INFORMATION SUPPLIED:

....................

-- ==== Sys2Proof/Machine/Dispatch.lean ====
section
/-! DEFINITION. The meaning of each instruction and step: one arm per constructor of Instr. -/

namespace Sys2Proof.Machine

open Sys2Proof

....................

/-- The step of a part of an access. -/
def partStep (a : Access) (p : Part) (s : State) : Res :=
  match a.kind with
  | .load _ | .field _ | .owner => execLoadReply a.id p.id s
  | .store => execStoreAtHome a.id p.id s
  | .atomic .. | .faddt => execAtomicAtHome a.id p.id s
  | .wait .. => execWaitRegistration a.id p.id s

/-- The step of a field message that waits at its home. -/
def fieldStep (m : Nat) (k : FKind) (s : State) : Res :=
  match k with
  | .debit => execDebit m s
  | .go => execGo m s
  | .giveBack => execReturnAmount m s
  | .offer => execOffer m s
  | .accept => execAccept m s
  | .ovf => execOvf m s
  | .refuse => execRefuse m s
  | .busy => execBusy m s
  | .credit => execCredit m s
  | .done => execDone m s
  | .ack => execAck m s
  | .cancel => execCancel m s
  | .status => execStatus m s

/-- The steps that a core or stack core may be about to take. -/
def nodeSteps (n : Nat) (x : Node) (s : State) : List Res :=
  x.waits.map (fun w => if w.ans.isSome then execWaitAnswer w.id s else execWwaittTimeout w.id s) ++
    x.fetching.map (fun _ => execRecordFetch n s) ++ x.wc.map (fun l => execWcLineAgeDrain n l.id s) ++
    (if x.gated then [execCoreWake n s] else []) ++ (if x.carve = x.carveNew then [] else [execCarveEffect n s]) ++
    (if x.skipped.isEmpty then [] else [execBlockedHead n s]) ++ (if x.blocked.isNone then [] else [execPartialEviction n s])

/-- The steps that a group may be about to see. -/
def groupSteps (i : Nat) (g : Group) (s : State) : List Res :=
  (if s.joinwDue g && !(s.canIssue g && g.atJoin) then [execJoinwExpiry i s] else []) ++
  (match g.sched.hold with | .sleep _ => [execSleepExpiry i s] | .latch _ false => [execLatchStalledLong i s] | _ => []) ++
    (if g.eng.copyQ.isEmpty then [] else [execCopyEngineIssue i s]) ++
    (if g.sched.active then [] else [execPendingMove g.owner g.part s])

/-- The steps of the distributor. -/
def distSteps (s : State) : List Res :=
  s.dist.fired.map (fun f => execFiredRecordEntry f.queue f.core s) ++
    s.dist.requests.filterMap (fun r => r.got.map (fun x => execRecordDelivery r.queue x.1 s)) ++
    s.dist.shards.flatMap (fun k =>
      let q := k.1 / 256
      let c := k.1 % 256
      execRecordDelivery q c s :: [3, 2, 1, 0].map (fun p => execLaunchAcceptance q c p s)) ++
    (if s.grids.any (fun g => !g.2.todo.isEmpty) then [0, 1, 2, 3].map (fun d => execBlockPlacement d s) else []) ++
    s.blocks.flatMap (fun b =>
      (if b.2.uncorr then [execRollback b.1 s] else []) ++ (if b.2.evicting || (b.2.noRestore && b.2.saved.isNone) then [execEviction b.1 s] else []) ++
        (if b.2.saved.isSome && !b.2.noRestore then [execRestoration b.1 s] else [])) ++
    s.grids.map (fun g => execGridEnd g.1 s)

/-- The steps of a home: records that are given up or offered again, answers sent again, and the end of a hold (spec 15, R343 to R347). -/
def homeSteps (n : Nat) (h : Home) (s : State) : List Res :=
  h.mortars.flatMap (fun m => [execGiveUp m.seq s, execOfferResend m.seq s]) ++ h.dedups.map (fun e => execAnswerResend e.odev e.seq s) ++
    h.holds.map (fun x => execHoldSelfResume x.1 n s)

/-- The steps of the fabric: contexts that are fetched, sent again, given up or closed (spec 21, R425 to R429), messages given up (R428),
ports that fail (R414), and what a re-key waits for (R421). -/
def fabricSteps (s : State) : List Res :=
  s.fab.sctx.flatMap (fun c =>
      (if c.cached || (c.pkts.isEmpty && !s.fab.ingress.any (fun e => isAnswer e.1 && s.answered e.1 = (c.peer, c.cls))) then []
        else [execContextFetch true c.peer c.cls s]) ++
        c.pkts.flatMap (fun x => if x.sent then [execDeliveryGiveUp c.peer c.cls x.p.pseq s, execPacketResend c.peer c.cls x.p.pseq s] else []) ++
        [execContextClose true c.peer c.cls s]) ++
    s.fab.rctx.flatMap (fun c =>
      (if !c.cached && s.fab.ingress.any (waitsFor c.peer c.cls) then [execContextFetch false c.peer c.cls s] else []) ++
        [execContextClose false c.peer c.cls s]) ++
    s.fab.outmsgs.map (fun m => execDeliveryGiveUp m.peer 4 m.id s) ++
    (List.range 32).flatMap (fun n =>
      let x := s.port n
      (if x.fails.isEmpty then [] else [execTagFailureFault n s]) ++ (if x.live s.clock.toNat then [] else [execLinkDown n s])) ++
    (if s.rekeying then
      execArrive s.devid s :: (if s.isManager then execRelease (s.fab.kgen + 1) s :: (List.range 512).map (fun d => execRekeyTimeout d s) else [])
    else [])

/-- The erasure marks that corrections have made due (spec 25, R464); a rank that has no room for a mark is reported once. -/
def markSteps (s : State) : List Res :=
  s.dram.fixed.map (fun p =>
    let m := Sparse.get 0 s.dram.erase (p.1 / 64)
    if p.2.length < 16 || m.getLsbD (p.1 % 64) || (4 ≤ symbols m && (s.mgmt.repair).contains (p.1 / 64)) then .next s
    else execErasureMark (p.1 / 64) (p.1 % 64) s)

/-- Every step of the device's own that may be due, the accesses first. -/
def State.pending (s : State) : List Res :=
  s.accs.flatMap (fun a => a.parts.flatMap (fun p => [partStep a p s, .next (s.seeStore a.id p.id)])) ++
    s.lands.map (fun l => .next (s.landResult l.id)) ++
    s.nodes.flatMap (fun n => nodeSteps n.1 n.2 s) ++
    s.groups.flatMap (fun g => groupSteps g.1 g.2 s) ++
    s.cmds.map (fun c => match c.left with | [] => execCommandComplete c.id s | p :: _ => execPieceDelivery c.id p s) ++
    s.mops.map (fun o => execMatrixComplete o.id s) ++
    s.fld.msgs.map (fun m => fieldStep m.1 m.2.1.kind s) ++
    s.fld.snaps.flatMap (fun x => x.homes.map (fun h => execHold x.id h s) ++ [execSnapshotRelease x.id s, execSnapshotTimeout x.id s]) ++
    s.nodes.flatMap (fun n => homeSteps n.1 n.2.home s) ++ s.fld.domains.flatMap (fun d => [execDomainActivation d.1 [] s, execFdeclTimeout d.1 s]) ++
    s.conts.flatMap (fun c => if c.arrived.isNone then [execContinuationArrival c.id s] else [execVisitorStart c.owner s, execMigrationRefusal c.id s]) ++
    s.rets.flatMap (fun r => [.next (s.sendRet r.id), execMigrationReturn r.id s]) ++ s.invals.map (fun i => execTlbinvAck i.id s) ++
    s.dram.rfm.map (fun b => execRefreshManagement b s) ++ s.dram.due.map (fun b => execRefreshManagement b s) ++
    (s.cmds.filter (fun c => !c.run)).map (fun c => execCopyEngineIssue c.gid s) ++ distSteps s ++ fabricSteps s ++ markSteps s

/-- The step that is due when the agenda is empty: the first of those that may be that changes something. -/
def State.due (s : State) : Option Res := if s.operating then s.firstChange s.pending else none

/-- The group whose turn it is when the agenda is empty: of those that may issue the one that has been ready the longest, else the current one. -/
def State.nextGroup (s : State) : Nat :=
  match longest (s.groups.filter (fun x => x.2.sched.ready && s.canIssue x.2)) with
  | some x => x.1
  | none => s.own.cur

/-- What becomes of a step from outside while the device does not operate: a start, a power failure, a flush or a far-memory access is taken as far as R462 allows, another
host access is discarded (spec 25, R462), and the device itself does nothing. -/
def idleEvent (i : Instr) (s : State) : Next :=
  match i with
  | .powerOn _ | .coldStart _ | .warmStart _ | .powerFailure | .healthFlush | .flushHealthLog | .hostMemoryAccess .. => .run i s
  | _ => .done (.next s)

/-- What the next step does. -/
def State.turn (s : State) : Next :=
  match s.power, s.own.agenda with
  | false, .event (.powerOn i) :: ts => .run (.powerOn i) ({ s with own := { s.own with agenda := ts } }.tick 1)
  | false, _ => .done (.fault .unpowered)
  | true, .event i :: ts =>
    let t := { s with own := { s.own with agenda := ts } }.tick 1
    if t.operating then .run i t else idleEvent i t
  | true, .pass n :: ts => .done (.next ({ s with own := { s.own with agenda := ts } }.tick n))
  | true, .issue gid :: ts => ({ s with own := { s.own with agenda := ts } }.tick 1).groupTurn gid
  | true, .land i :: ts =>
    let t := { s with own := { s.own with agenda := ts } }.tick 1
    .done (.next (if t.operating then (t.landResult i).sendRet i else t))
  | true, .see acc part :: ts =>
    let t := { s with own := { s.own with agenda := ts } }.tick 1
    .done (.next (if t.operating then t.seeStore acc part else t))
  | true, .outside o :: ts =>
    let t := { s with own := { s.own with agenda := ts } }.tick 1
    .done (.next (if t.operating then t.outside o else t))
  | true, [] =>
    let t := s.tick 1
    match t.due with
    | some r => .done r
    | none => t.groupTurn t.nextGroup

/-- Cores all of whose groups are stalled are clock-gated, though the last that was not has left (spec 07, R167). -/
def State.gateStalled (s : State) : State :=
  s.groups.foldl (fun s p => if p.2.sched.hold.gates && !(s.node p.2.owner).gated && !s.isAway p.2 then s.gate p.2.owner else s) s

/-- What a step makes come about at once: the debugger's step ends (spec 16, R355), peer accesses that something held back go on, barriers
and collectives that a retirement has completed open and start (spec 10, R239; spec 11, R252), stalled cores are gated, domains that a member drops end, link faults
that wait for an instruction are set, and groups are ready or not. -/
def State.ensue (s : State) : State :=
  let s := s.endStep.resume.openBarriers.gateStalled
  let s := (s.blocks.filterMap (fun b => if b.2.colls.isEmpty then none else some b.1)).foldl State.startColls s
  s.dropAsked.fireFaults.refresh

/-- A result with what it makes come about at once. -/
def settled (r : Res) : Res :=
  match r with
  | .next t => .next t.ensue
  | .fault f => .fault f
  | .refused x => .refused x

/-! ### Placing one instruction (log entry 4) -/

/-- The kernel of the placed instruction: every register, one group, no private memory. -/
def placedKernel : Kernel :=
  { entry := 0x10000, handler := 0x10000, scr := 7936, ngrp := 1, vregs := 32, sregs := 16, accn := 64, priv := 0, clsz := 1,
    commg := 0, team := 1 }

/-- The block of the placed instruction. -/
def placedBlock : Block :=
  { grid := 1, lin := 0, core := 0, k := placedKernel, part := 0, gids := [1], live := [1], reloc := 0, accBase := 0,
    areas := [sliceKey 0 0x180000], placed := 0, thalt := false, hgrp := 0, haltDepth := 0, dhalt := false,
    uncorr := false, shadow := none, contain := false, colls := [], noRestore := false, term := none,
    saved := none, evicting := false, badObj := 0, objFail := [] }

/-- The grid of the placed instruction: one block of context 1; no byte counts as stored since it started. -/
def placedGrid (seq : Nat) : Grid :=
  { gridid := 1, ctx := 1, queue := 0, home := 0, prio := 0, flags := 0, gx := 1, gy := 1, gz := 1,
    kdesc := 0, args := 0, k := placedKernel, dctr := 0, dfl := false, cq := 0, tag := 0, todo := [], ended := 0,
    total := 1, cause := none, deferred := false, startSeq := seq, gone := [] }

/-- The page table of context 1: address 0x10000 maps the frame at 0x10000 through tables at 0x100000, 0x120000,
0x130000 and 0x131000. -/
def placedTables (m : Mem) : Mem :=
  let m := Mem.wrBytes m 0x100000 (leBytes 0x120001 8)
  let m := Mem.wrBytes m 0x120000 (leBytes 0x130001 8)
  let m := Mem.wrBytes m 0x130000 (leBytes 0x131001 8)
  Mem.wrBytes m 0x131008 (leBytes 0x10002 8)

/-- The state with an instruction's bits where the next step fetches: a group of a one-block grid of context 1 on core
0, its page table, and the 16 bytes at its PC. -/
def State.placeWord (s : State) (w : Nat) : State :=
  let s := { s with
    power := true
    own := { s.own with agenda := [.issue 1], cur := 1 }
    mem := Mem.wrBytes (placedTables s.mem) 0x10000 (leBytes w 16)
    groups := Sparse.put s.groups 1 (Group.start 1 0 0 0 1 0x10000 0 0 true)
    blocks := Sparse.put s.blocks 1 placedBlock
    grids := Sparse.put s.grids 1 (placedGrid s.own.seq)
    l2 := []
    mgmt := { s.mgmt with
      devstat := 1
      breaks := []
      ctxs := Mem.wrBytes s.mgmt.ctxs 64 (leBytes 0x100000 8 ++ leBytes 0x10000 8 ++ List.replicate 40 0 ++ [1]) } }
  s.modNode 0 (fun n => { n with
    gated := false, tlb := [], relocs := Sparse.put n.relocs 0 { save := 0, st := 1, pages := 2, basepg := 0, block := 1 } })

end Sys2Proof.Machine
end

....................

WHAT THE EXERCISE ASKS:
Everything above from the line with "(if s.rekeying then" to the line with "if p.2.length <", both included, must be repeated exactly, and nothing outside that range.

OUTPUT OF THE TASK:
    (if s.rekeying then
      execArrive s.devid s :: (if s.isManager then execRelease (s.fab.kgen + 1) s :: (List.range 512).map (fun d => execRekeyTimeout d s) else [])
    else [])

/-- The erasure marks that corrections have made due (spec 25, R464); a rank that has no room for a mark is reported once. -/
def markSteps (s : State) : List Res :=
  s.dram.fixed.map (fun p =>
    let m := Sparse.get 0 s.dram.erase (p.1 / 64)
    if p.2.length < 16 || m.getLsbD (p.1 % 64) || (4 ≤ symbols m && (s.mgmt.repair).contains (p.1 / 64)) then .next s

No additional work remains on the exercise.